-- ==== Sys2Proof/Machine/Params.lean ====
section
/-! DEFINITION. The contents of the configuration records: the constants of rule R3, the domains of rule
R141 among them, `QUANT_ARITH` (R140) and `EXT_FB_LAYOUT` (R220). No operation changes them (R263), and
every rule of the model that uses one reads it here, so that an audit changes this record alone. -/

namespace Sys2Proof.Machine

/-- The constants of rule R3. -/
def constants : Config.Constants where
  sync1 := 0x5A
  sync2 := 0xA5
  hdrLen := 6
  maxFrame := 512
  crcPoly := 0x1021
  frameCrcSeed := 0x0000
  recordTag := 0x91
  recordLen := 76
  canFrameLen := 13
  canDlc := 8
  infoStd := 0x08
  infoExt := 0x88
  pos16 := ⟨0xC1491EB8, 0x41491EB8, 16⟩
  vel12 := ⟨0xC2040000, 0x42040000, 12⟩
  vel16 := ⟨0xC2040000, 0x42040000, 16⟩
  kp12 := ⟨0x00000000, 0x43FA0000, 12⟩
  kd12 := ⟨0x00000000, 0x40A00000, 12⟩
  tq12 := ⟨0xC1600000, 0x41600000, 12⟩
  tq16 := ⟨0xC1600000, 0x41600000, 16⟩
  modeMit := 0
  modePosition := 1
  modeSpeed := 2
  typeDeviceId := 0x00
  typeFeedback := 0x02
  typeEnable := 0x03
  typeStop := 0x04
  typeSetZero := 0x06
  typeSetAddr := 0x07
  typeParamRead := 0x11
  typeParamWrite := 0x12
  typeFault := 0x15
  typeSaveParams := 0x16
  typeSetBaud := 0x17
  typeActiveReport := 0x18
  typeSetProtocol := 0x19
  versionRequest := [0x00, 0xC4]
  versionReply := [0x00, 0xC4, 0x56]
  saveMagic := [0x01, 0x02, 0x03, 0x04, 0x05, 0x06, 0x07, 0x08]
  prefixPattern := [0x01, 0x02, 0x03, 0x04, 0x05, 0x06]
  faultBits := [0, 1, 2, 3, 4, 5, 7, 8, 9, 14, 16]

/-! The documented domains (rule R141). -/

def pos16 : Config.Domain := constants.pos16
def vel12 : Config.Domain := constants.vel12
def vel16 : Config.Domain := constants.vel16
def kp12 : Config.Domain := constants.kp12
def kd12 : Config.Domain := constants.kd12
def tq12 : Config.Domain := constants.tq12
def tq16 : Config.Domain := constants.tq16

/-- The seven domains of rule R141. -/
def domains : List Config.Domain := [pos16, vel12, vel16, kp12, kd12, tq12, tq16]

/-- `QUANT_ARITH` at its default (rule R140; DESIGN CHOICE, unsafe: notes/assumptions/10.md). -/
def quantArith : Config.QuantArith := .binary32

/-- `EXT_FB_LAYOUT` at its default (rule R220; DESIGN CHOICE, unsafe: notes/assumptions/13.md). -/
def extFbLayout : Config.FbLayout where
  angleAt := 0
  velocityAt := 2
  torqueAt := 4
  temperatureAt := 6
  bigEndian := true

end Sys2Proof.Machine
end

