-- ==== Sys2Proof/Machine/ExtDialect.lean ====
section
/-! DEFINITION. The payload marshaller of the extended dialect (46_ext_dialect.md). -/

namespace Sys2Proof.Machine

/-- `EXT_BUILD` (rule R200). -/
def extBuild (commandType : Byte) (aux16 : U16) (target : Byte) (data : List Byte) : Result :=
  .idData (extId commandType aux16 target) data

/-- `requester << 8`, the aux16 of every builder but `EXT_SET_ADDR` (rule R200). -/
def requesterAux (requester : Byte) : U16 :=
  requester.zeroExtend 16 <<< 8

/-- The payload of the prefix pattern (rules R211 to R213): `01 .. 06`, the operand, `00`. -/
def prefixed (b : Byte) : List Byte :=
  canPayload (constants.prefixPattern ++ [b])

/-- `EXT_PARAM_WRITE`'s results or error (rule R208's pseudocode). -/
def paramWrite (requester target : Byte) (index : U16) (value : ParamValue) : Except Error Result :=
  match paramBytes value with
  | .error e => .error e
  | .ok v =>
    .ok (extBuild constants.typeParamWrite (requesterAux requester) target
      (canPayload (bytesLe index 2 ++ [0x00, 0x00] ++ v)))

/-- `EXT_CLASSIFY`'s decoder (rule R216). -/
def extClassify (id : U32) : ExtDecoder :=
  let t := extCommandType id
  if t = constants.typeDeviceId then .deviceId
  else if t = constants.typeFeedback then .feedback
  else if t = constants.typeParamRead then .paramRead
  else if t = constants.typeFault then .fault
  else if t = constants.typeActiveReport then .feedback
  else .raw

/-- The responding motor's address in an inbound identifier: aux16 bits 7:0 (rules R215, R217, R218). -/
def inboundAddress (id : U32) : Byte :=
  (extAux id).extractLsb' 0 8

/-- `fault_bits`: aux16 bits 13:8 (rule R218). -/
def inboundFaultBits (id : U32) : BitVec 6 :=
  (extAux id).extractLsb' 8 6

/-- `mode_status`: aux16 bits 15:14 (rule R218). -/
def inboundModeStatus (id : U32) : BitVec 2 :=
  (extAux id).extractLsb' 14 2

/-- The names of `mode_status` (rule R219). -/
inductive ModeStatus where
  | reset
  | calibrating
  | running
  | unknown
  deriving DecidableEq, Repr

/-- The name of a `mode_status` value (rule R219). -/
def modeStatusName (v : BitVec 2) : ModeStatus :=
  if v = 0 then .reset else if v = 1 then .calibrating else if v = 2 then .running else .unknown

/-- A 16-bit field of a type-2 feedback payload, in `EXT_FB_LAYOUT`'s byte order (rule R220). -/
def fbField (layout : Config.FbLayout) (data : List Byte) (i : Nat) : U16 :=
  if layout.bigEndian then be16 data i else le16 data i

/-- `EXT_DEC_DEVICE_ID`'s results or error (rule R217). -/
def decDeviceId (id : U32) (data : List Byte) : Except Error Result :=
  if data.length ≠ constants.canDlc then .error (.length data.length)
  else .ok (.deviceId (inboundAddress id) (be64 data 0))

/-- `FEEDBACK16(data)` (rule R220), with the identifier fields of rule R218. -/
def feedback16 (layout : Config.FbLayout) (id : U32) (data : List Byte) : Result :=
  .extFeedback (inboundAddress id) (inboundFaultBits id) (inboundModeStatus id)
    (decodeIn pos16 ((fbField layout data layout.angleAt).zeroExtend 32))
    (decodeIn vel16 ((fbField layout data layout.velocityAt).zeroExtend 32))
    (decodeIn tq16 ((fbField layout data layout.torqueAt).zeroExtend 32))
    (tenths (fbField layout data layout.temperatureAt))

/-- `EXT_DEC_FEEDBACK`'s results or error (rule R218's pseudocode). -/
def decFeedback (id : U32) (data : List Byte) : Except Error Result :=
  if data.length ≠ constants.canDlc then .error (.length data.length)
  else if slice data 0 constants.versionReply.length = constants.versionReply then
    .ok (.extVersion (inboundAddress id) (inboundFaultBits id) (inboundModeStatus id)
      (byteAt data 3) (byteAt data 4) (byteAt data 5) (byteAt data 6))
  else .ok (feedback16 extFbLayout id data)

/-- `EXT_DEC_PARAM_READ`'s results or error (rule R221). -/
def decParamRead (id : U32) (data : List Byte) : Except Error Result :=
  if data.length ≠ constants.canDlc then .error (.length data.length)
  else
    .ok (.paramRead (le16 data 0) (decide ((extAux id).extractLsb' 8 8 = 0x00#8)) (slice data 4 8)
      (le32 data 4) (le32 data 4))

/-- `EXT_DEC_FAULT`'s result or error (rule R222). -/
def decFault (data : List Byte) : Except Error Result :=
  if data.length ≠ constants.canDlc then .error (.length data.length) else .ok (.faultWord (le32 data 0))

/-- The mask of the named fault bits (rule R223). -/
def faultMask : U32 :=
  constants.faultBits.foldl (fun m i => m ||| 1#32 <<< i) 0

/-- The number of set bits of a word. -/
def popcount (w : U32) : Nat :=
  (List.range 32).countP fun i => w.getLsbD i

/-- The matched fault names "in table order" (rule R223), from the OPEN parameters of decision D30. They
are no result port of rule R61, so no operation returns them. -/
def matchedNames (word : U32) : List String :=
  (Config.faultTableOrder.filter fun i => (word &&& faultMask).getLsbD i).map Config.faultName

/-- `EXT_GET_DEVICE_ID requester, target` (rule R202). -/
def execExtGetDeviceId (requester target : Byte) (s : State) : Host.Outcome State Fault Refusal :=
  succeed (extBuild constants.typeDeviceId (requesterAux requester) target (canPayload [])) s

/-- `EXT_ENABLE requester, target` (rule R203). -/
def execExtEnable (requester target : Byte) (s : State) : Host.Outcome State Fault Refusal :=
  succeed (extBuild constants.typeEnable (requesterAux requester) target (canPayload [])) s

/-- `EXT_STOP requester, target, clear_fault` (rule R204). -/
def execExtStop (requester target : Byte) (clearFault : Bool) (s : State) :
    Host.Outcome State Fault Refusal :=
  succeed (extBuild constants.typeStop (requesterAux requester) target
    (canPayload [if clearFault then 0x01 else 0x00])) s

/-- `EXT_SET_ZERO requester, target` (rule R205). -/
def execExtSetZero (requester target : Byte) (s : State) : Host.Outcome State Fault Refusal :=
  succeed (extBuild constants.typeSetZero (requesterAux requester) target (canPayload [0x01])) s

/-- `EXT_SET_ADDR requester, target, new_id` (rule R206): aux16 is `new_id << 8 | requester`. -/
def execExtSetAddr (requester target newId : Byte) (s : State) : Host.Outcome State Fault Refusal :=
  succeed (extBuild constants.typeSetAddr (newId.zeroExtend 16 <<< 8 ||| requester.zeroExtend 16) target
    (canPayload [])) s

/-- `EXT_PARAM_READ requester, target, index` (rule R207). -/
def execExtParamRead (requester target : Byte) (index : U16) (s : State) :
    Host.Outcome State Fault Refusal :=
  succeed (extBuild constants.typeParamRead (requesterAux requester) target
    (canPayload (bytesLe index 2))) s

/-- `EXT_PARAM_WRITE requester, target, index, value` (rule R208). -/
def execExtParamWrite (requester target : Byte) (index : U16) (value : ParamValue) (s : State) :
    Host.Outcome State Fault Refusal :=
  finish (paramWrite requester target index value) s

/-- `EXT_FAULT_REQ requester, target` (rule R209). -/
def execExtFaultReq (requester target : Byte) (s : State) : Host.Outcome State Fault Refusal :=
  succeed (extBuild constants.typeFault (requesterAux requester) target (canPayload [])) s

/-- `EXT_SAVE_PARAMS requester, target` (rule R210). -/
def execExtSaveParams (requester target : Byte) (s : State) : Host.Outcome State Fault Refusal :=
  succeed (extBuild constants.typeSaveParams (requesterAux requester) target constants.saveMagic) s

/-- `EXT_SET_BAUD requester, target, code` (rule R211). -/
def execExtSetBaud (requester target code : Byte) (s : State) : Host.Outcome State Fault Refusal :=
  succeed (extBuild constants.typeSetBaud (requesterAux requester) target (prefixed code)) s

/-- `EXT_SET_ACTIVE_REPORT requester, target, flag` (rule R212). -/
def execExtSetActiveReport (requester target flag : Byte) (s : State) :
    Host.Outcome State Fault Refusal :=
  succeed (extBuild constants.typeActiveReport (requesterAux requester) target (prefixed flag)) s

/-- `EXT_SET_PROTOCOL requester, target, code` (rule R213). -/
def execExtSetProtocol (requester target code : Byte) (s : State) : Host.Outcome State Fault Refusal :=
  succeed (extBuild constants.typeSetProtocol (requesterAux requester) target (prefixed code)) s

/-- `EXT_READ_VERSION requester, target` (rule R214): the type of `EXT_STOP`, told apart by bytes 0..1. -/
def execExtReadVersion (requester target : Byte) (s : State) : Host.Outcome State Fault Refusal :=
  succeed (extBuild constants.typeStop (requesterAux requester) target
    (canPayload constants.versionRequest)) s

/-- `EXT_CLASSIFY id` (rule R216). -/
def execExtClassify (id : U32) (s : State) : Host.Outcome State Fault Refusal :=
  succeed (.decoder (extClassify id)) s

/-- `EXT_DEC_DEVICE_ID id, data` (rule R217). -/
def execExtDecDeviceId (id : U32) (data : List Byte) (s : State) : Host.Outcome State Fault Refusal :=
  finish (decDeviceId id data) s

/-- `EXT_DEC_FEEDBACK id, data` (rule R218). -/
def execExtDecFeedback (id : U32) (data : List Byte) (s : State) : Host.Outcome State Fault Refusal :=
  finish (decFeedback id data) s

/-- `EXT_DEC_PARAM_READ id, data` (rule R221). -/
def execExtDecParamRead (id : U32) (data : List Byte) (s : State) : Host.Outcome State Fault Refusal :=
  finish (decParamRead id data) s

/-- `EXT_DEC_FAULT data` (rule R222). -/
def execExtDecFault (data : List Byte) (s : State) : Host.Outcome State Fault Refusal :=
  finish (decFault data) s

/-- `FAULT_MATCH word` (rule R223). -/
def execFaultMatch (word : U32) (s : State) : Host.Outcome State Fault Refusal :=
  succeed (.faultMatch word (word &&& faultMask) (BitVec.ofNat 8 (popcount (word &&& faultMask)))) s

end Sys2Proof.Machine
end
==
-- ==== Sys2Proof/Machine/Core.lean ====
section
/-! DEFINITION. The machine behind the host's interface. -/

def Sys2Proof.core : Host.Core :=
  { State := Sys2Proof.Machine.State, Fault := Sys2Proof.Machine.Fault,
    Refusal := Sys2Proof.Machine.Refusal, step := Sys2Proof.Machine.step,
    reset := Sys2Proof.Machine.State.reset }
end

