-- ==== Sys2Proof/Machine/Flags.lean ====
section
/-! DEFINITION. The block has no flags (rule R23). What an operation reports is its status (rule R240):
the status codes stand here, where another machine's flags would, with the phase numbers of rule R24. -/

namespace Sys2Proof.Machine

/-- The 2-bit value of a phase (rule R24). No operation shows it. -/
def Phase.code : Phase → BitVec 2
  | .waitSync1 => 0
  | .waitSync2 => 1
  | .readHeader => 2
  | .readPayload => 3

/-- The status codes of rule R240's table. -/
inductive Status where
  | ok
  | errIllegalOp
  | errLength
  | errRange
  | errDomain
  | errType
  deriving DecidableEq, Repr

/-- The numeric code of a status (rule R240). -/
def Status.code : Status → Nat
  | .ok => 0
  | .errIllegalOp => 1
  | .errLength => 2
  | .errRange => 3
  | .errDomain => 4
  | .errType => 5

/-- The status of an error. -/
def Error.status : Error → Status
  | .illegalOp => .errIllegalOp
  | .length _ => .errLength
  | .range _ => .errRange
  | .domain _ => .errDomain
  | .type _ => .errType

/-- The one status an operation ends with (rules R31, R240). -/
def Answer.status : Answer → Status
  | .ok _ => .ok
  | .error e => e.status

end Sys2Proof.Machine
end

EXERCISE DETAILS — Could you report all lines of the listing that hold "identifier"?

RESPONSE AREA —
/-- The responding motor's address in an inbound identifier: aux16 bits 7:0 (rules R215, R217, R218). -/
/-- `FEEDBACK16(data)` (rule R220), with the identifier fields of rule R218. -/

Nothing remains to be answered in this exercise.